Мы прогрохотали по временному дощатому мосту, положенному над разлившимся потоком.

— Что вы можете рассказать мне о Маху?

Тутмос глянул на меня.

— Он имеет огромное влияние в городе и значительное доверие в царской семье. Его зовут Псом. Его преданность известна. Равно как и гнев против тех, кто так или иначе ей изменил.

— Мне тоже так показалось.

Он внимательно на меня посмотрел.

— Я придерживаюсь своего искусства. Политика и подобное ей… грязное дело.

— Разве не этим воздухом вам приходится здесь дышать?

— Верно. Но я стараюсь вдыхать не слишком глубоко. Или зажимаю нос.

Некоторое время мы катили молча, с плеском перебираясь через мелкие ручейки, пересекавшие наш путь, и въехали в центральную часть города, такую аккуратную в своей упорядоченности и правильности планировки. Тутмос высадил меня на перекрестке. У меня оставался к нему еще один вопрос.

— Возможно ли, чтобы женщина, очень похожая на царицу, получила место при дворе фараона или в городе? Откуда могла бы быть родом такая девушка?

— Я никогда ни о чем подобном не слышал, но единственным местом, где в этом городе втайне могли бы держать такую женщину, был бы гарем. Возможно, вам следует туда заглянуть.

— Я так и сделаю.

— Почему вы спрашиваете?

— Боюсь, не могу сказать.

Он уже собрался отъехать, но его остановила последняя мысль.

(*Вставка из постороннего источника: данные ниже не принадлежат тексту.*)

/-- The pass for word 8 + j writes none of the words that the recurrence of an earlier word, or its own, reads. -/
theorem expandedUpTo_expandWord {w : ExpandedKey} (j : Fin 52) (h : ExpandedUpTo t key j.val w) :
    ExpandedUpTo t key (j.val + 1) (expandWord t w j) := by
  obtain ⟨hkey, hrec⟩ := h
  have hold (i : Nat) (hi : i < 8 + j.val) : (expandWord t w j)[i] = w[i] := by
    rw [getElem_expandWord, if_neg (by omega)]
  have hnew : (expandWord t w j)[8 + j.val] = w[j.val] ^^^ expansionTemp t j w[7 + j.val] := by
    rw [getElem_expandWord, if_pos rfl]
  refine ⟨fun k => (hold k.val (by omega)).trans (hkey k), fun i hi => ?_⟩
  rw [hold i.val (by omega), hold (7 + i.val) (by omega)]
  obtain hlt | heq := Nat.lt_or_eq_of_le (Nat.le_of_lt_succ hi)
  · rw [hold (8 + i.val) (by omega), hrec i hlt]
  · obtain rfl := Fin.ext heq
    exact hnew

variable (t key)

theorem expandedUpTo_keySchedule : ExpandedUpTo t key 52 (keySchedule t key) :=
  foldl_finRange_induction expandedUpTo_firstWords fun j _ => expandedUpTo_expandWord j

/-! The words of the key schedule. -/

theorem getElem_keySchedule_key (k : Fin 8) : (keySchedule t key)[k.val] = keyWord key k := by
  obtain ⟨hkey, -⟩ := expandedUpTo_keySchedule t key
  exact hkey k

/-- The recurrence of rule R160, in the index of the word it gives. -/
theorem getElem_keySchedule (i : Nat) (hlo : 8 ≤ i) (hhi : i < 60) :
    (keySchedule t key)[i] =
      (keySchedule t key)[i - 8] ^^^ expansionTemp t ⟨i - 8, by omega⟩ (keySchedule t key)[i - 1] := by
  obtain ⟨-, hrec⟩ := expandedUpTo_keySchedule t key
  obtain ⟨j, rfl⟩ := Nat.exists_eq_add_of_le hlo
  have hj : j < 52 := by omega
  simpa only [Nat.add_sub_cancel_left, show 8 + j - 1 = 7 + j by omega] using hrec ⟨j, hj⟩ hj

section ExpansionTemp

variable {i : Nat} (hlo : 8 ≤ i) (hhi : i < 60) (prev : Word)

theorem expansionTemp_of_mod_eq_zero (hi : i % 8 = 0) (h : i / 8 < 15) :
    expansionTemp t ⟨i - 8, by omega⟩ prev = subWord t (rotWord prev) ^^^ (rcon[i / 8]).setWidth 32 := by
  simp only [expansionTemp, Nat.add_sub_cancel' hlo, if_pos hi]

theorem expansionTemp_of_mod_eq_four (hi : i % 8 = 4) : expansionTemp t ⟨i - 8, by omega⟩ prev = subWord t prev := by
  simp only [expansionTemp, Nat.add_sub_cancel' hlo, if_neg (show ¬ i % 8 = 0 by omega), if_pos hi]

theorem expansionTemp_of_mod_ne (h0 : i % 8 ≠ 0) (h4 : i % 8 ≠ 4) : expansionTemp t ⟨i - 8, by omega⟩ prev = prev := by
  simp only [expansionTemp, Nat.add_sub_cancel' hlo, if_neg h0, if_neg h4]

end ExpansionTemp

/-- Bytes 16r to 16r + 15 of the key are round key r, for r = 0 and 1 (rule R161). -/
theorem getElem_roundKey_keySchedule (r : Fin 15) (hr : r.val < 2) (p : Fin 16) :
    (roundKey (keySchedule t key) r)[p] = key[16 * r.val + p.val] := by
  have hword := getElem_keySchedule_key t key ⟨4 * r.val + p.val / 4, by omega⟩
  have hbyte := wordByte_keyWord key ⟨4 * r.val + p.val / 4, by omega⟩ ⟨p.val % 4, by omega⟩
  generalize keySchedule t key = w at hword ⊢
  calc (roundKey w r)[p]
      = wordByte w[4 * r.val + p.val / 4] (p.val % 4) := getElem_roundKey w p.val p.isLt r
    _ = key[4 * (4 * r.val + p.val / 4) + p.val % 4] := by rw [hword, hbyte]
    _ = key[16 * r.val + p.val] := by congr 1; omega

/-- Settles O26: the words of round keys 0 and 1 are the 8 words of the key. -/
theorem firstTwoRoundKeysAreTheKey : Obligations.FirstTwoRoundKeysAreTheKey := by
  unfold Obligations.FirstTwoRoundKeysAreTheKey
  intro t key p
  have h0 : (roundKey (keySchedule t key) 0)[p] = key[0 + p.val] :=
    getElem_roundKey_keySchedule t key 0 (by decide) p
  have h1 : (roundKey (keySchedule t key) 1)[p] = key[16 + p.val] :=
    getElem_roundKey_keySchedule t key 1 (by decide) p
  exact ⟨by simpa only [Nat.zero_add] using h0, h1⟩

/-- A completed write of the round keys changes W, RKVALID and the completion's flags. -/
theorem complete_setRoundKeys (w : ExpandedKey) (s : State) :
    complete (setRoundKeys w s) = { s with w := w, status := { completedStatus s.status with rkvalid := true } } := rfl

/-- Settles O25: KEXP writes the key schedule, whose words are the loop's invariant at its end. -/
theorem kexpWritesTheKeySchedule : Obligations.KexpWritesTheKeySchedule := by
  unfold Obligations.KexpWritesTheKeySchedule
  intro s
  have hkey := getElem_keySchedule_key s.sboxTable s.key
  have hrec := getElem_keySchedule s.sboxTable s.key
  refine ⟨_, exec_kexp s, ?_⟩
  rw [complete_setRoundKeys]
  generalize keySchedule s.sboxTable s.key = w at hkey hrec ⊢
  refine ⟨rfl, fun k j => ?_, fun i hlo hhi => ⟨fun hi h => ?_, fun hi => ?_, fun h0 h4 => ?_⟩,
    fun r p => getElem_roundKey w p.val p.isLt r⟩
  · exact (congrArg (wordByte · j.val) (hkey k)).trans (wordByte_keyWord s.key k j)
  · rw [hrec i hlo hhi, expansionTemp_of_mod_eq_zero _ hlo hhi _ hi h]
  · rw [hrec i hlo hhi, expansionTemp_of_mod_eq_four _ hlo hhi _ hi]
  · rw [hrec i hlo hhi, expansionTemp_of_mod_ne _ hlo hhi _ h0 h4]

end Sys2Proof.Machine
end

section
/-! PROOF. The round operations (43_round_ops.md): the lookups, row rotations and the round key byte by byte (O27, O28, O29, O32),
the column transforms as two matrices of GF(2^8) whose products are the identity (O30, O31). -/

namespace Sys2Proof.Machine

/-! The row rotations. -/

theorem invShiftRows_shiftRows (s : Block) : invShiftRows (shiftRows s) = s :=
  block_ext_rc fun r c => by rw [invShiftRows_rc, shiftRows_rc, sub_add_cancel]

theorem shiftRows_invShiftRows (s : Block) : shiftRows (invShiftRows s) = s :=
  block_ext_rc fun r c => by rw [shiftRows_rc, invShiftRows_rc, add_sub_cancel_right]

/-- The place (r, c + r) of rule R172's first form. -/
theorem invShiftRows_rc_add (s : Block) (r c : Fin 4) : Block.rc (invShiftRows s) r (c + r) = Block.rc s r c := by
  rw [invShiftRows_rc, add_sub_cancel_right]

/-! The round key. -/

theorem addRoundKey_addRoundKey (s k : Block) : addRoundKey (addRoundKey s k) k = s :=
  Vector.ext fun p hp => by
    rw [getElem_addRoundKey, getElem_addRoundKey, BitVec.xor_assoc, BitVec.xor_self, BitVec.xor_zero]

/-! The column transforms. -/

/-- `gfMul_one_left` with the literal as `simp` writes it. -/
@[simp] theorem gfMul_ofNat_one_left (a : Byte) : gfMul 1#8 a = a := gfMul_one_left a

/-- Row r of the product of a matrix with a column, over GF(2^8). -/
def mulColumn (m : Fin 4 → Fin 4 → Byte) (v : Fin 4 → Byte) (r : Fin 4) : Byte :=
  gfMul (m r 0) (v 0) ^^^ gfMul (m r 1) (v 1) ^^^ gfMul (m r 2) (v 2) ^^^ gfMul (m r 3) (v 3)

/-- The product of two matrices over GF(2^8). -/
def mulMatrix (m n : Fin 4 → Fin 4 → Byte) (r j : Fin 4) : Byte := mulColumn m (fun i => n i j) r

/-- The identity matrix. -/
def identityMatrix (r j : Fin 4) : Byte := if r = j then 1 else 0

/-- Rule R173's matrix. -/
def mixMatrix (r j : Fin 4) : Byte := ![0x02, 0x03, 0x01, 0x01] (j - r)

/-- Rule R174's matrix. -/
def invMixMatrix (r j : Fin 4) : Byte := ![0x0E, 0x0B, 0x0D, 0x09] (j - r)

theorem mixColumns_rc_eq_mulColumn (s : Block) (r c : Fin 4) :
    Block.rc (mixColumns s) r c = mulColumn mixMatrix (Block.rc s · c) r := by
  obtain ⟨h0, h1, h2, h3⟩ := mixColumns_rc s c
  match r with
  | 0 => simp [h0, mulColumn, mixMatrix]
  | 1 => simp [h1, mulColumn, mixMatrix]
  | 2 => simp [h2, mulColumn, mixMatrix]
  | 3 => simp [h3, mulColumn, mixMatrix]

theorem invMixColumns_rc_eq_mulColumn (s : Block) (r c : Fin 4) :
    Block.rc (invMixColumns s) r c = mulColumn invMixMatrix (Block.rc s · c) r := by
  obtain ⟨h0, h1, h2, h3⟩ := invMixColumns_rc s c
  match r with
  | 0 => exact h0
  | 1 => exact h1
  | 2 => exact h2
  | 3 => exact h3

/-- The sixteen products of a row of m, a column of n and v are summed by rows of n on one side, by columns on the other. -/
theorem mulColumn_mulColumn (m n : Fin 4 → Fin 4 → Byte) (v : Fin 4 → Byte) (r : Fin 4) :
    mulColumn m (mulColumn n v) r = mulColumn (mulMatrix m n) v r := by
  simp only [mulColumn, mulMatrix, gfMul_xor_left, gfMul_xor_right, gfMul_assoc]
  ac_rfl

theorem mulColumn_identityMatrix (v : Fin 4 → Byte) (r : Fin 4) : mulColumn identityMatrix v r = v r := by
  match r with
  | 0 | 1 | 2 | 3 => simp [mulColumn, identityMatrix]

theorem mulMatrix_invMixMatrix_mixMatrix : mulMatrix invMixMatrix mixMatrix = identityMatrix := by decide

theorem mulMatrix_mixMatrix_invMixMatrix : mulMatrix mixMatrix invMixMatrix = identityMatrix := by decide

theorem invMixColumns_mixColumns (s : Block) : invMixColumns (mixColumns s) = s :=
  block_ext_rc fun r c => by
    simp only [invMixColumns_rc_eq_mulColumn, mixColumns_rc_eq_mulColumn]
    rw [mulColumn_mulColumn, mulMatrix_invMixMatrix_mixMatrix, mulColumn_identityMatrix]

theorem mixColumns_invMixColumns (s : Block) : mixColumns (invMixColumns s) = s :=
  block_ext_rc fun r c => by
    simp only [mixColumns_rc_eq_mulColumn, invMixColumns_rc_eq_mulColumn]
    rw [mulColumn_mulColumn, mulMatrix_mixMatrix_invMixMatrix, mulColumn_identityMatrix]

/-- Settles O27: the inverse lookup gives the place at which a permutation holds the byte. -/
theorem subbAndIsubbLookUpEveryByte : Obligations.SubbAndIsubbLookUpEveryByte := by
  unfold Obligations.SubbAndIsubbLookUpEveryByte
  intro s
  have hinv (p : Fin 16) : (invSubBytes s.sboxTable s.state)[p] = invSboxAt s.sboxTable s.state[p] :=
    getElem_invSubBytes s.sboxTable s.state p.val p.isLt
  refine ⟨⟨_, exec_subb s, onlyStateWritten_complete_setState _ s, fun p => ?_⟩,
    ⟨_, exec_isubb s, onlyStateWritten_complete_setState _ s, hinv, fun hb p => ?_⟩⟩
  · exact getElem_subBytes s.sboxTable s.state p.val p.isLt
  · exact (congrArg (sboxAt s.sboxTable) (hinv p)).trans (sboxAt_invSboxAt (sboxBijective_iff.1 hb) _)

/-- Settles O28: row 0 is the case r = 0 of the rotation. -/
theorem shrowsRotatesRowsLeft : Obligations.ShrowsRotatesRowsLeft := by
  unfold Obligations.ShrowsRotatesRowsLeft
  refine fun s => ⟨_, exec_shrows s, onlyStateWritten_complete_setState _ s, shiftRows_rc s.state, fun c => ?_⟩
  simpa [rc_eq_getElem] using shiftRows_rc s.state 0 c

/-- Settles O29: a difference of columns modulo 4 is the sum with 4 - r. -/
theorem ishrowsRotatesRowsRight : Obligations.IshrowsRotatesRowsRight := by
  unfold Obligations.IshrowsRotatesRowsRight
  refine ⟨fun s => ⟨_, exec_ishrows s, onlyStateWritten_complete_setState _ s, invShiftRows_rc_add s.state, fun r c => ?_⟩,
    invShiftRows_shiftRows, shiftRows_invShiftRows⟩
  simpa only [complete_state, setState_state, rc_eq_getElem, Fin.val_sub, Nat.add_comm (4 - r.val)] using
    invShiftRows_rc s.state r c

/-- Settles O30: each clause is one row of the transform. -/
theorem mixcolMultipliesEveryColumn : Obligations.MixcolMultipliesEveryColumn := by
  unfold Obligations.MixcolMultipliesEveryColumn
  refine fun s => ⟨_, exec_mixcol s, onlyStateWritten_complete_setState _ s, fun c => ?_⟩
  simpa [rc_eq_getElem, Nat.add_comm] using mixColumns_rc s.state c

/-- Settles O31: the products of the two matrices, in either order, are the identity. -/
theorem imixcolInvertsMixcol : Obligations.ImixcolInvertsMixcol := by
  unfold Obligations.ImixcolInvertsMixcol
  refine ⟨fun s => ⟨_, exec_imixcol s, onlyStateWritten_complete_setState _ s, fun c => ?_⟩,
    invMixColumns_mixColumns, mixColumns_invMixColumns⟩
  simpa [rc_eq_getElem, Nat.add_comm] using invMixColumns_rc s.state c

/-- Settles O32: a byte of the round key is by definition a byte of W. -/
theorem arkXorsTheRoundKey : Obligations.ArkXorsTheRoundKey := by
  unfold Obligations.ArkXorsTheRoundKey
  refine ⟨fun s r h hk => ⟨_, exec_ark_ok s h hk, onlyStateWritten_complete_setState _ s, ?_⟩, addRoundKey_addRoundKey⟩
  have hsum (p : Fin 16) : (addRoundKey s.state (roundKey s.w ⟨r, h⟩))[p] = s.state[p] ^^^ (roundKey s.w ⟨r, h⟩)[p] :=
    getElem_addRoundKey s.state _ p.val p.isLt
  have hkey (p : Fin 16) : (roundKey s.w ⟨r, h⟩)[p] = wordByte s.w[4 * r + p.val / 4] (p.val % 4) :=
    getElem_roundKey s.w p.val p.isLt ⟨r, h⟩
  exact ⟨hsum, fun p => (hsum p).trans (congrArg (s.state[p] ^^^ ·) (hkey p))⟩

end Sys2Proof.Machine
end

section
/-! PROOF. The two pipelines as the tables of rules R206 and R207 (44_pipeline.md). A pipeline performs the rows of its table one after
another, each writing one entry (O33 and O34). Row k + 1 of decrypt's undoes row 58 - k of encrypt's, which is rule R209 (O36). -/

namespace Sys2Proof.Machine

/-! The rows. -/

/-- KIND and ROUND, which say all that a step does. -/
abbrev TraceRow := StepKind × Fin 15

/-- What a step of a kind does to the working value, r being the index of the round key (rule R205). -/
def stepFunction (t : Vector Byte 256) (w : ExpandedKey) (kind : StepKind) (r : Fin 15) : Block → Block :=
  match kind with
  | .empty | .input | .output => id
  | .bitshift => bitshiftForward
  | .invBitshift => bitshiftInverse
  | .transpose | .invTranspose => transpose
  | .addRoundKey => (addRoundKey · (roundKey w r))
  | .subBytes => subBytes t
  | .invSubBytes => invSubBytes t
  | .shiftRows => shiftRows
  | .invShiftRows => invShiftRows
  | .mixColumns => mixColumns
  | .invMixColumns => invMixColumns

/-- The round key that a step of a kind records: ADD_ROUND_KEY's alone. -/
def stepKey (w : ExpandedKey) (kind : StepKind) (r : Fin 15) : Option Block :=
  if kind = .addRoundKey then some (roundKey w r) else none

/-- One step: the working value changed, then one emit. -/
def performStep (t : Vector Byte 256) (w : ExpandedKey) (p : Pipeline) (row : TraceRow) : Pipeline :=
  emit row.1 row.2.val (stepKey w row.1 row.2) { p with s := stepFunction t w row.1 row.2 p.s }

/-- The KIND and ROUND columns of rule R206's table. -/
def encryptSteps : List TraceRow :=
  ([(.input, 0), (.bitshift, 0), (.transpose, 0), (.addRoundKey, 0)] : List TraceRow) ++
  middleRounds.flatMap (fun r => ([(.subBytes, r), (.shiftRows, r), (.mixColumns, r), (.addRoundKey, r)] : List TraceRow)) ++
  ([(.subBytes, 14), (.shiftRows, 14), (.addRoundKey, 14), (.output, 0)] : List TraceRow)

— Этот город, этот блестящий и просвещенный новый мир, — это славное будущее. Все здесь выглядит блистательно, но построено на песке. Людей либо убеждают, либо заставляют в это верить, чтобы сделать желаемое возможным. Но без нее, без Нефертити, это невероятно, нереально. Ничего не выйдет. Все развалится. Она подобна Великой реке: именно она дает городу жизнь. Без нее мы вернемся назад, в пустыню. Тот, кто похитил ее, знает это.

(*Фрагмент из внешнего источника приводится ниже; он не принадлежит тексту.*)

-- ==== Sys2Proof/Config.lean ====
section
/-! DEFINITION. The implementation parameters of R5, the input ports of R42 as one record, and the free inputs of the
environment. -/
namespace Sys2Proof

/-- `BUF_CAP`: capacity of the frame buffer in bytes (R5). -/
abbrev bufCap : Nat := 40

/-- `ENVELOPE`: header 4 + length field 2 + trailer 4 bytes (R5). -/
abbrev envelope : Nat := 10

/-- `MIN_CHECK_LEN`: the smallest `buf_len` at which the markers are compared (R5). -/
abbrev minCheckLen : Nat := 8

/-- `N_GATES`: entries of each sensitivity array (R5). -/
abbrev nGates : Nat := 9

/-- The argument bytes there is room for: `req_args` is 18 bytes (R42), `tgt_args` eighteen registers (R37). -/
abbrev argSlots : Nat := 18

/-- The bytes of `tx_bytes` (R42): the longest frame sent, `12 + 18` (R195). -/
abbrev txMax : Nat := 30

/-- A value of `ARGS_MAX`: no more than the ports and registers hold (R37, R42; log 2). -/
abbrev ArgsMax := { n : Nat // n ≤ argSlots }

/-- The value of R5, which is as many as there is room for. -/
def ArgsMax.all : ArgsMax := ⟨argSlots, Nat.le_refl argSlots⟩

/-- The parameters of R5 that this spec decides or leaves to the instance, fixed for its life (R39). A value outside the
legal range of R5 and R256(g) cannot be written (D28; log 2). `STALE_WINDOW_MS` is OPEN and is an argument of the
`connected` output instead, with its own legal range in `StaleWindow` (log 3). -/
structure Config where
  /-- `CLOCK_W`: width in bits of the millisecond clock and of every timestamp (D13). -/
  clockW : Nat
  /-- `ARGS_MAX`: the largest number of argument bytes a request may carry (D19). -/
  argsMax : ArgsMax
  /-- `ACK_TIMEOUT_MS`. -/
  ackTimeoutMs : Nat
  /-- `QCFG_BASE`: buffer offset of the first decoded byte of a query-configuration ack. -/
  qcfgBase : { b : Nat // 10 ≤ b ∧ b ≤ 11 }
  /-- `FWV_BASE`: buffer offset of the first decoded byte of a firmware-version ack. -/
  fwvBase : { b : Nat // 10 ≤ b ∧ b ≤ 12 }
  /-- `ENTER_ARGS`: argument bytes of the enter-configuration-mode command the core sends. -/
  enterArgs : List Byte
  /-- `LEAVE_ARGS`: argument bytes of the leave-configuration-mode command the core sends. -/
  leaveArgs : List Byte
  /-- The timeout is a value of the clock. -/
  ackTimeoutMs_lt : ackTimeoutMs < 2 ^ clockW
  /-- The enter command carries no more arguments than a request may. -/
  enterArgs_le : enterArgs.length ≤ argsMax.val
  /-- The leave command carries no more arguments than a request may. -/
  leaveArgs_le : leaveArgs.length ≤ argsMax.val
  deriving DecidableEq, Repr

/-- The default values of R5. `QCFG_BASE`, `FWV_BASE` and `ENTER_ARGS` are from general knowledge by the spec's own mark
(G1 to G3; log 2). -/
def Config.default : Config where
  clockW := 32
  argsMax := ArgsMax.all
  ackTimeoutMs := 100
  qcfgBase := ⟨11, by decide⟩
  fwvBase := ⟨12, by decide⟩
  enterArgs := [0x01, 0x00]
  leaveArgs := []
  ackTimeoutMs_lt := by decide
  enterArgs_le := by decide
  leaveArgs_le := by decide

/-- A value of the OPEN parameter `STALE_WINDOW_MS` for an instance: less than `2^CLOCK_W` (R5, R256(e)). A value outside
that range cannot be written (D28; log 3). -/
abbrev StaleWindow (cfg : Config) := { ms : Nat // ms < 2 ^ cfg.clockW }

/-- What the environment presents at one tick: the input ports of R42, with the bytes the sensor appends to `RX` before
the tick's operation (R44; log 5). -/
structure TickInput where
  /-- `rst`, synchronous reset (R43). -/
  rst : Bool
  /-- The millisecond clock at this tick; the port `now` holds its lowest `CLOCK_W` bits (R46). -/
  now : Nat
  /-- Bytes the sensor appended to `RX` since the last tick, oldest first (R44). -/
  arrivals : List Byte
  /-- `poll` (R48). -/
  poll : Bool
  /-- `req_valid` (R47). -/
  reqValid : Bool
  /-- `req_code` (R42). -/
  reqCode : Byte
  /-- `req_nargs`, 5 bits (R42). -/
  reqNargs : BitVec 5
  /-- `req_args`, 18 bytes, byte 0 first (R42). -/
  reqArgs : Vector Byte argSlots
  deriving DecidableEq, Repr, Inhabited

/-- The environment's moves are free inputs (R6): what it presents at the tick of the given number when the state's list of
coming inputs is empty. A free value without a body: no proof can see what it is (log 4). -/
opaque Config.freeTick : Nat → TickInput

end Sys2Proof
end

И, умело дернув поводьями, он тронулся; его повозка сверкала в золотистом свете.

Я стоял на перекрестке, город казался диковинными солнечными часами из яркого света и могучей тьмы — здания отбрасывали идеальные углы своих теней в соответствии с заданными Ра часами. День сменялся вечером. Изображение лица Нефертити накрепко отпечаталось в моей голове. Я положил скарабея на ладонь и снова посмотрел на него. Женская ипостась Ра. Жук ослепительно блестел на свету, и я, прищурившись, вознес собственную молитву к странному богу солнца, чьи быстрые путешествия на колеснице отмеряли немногое остававшееся у меня время.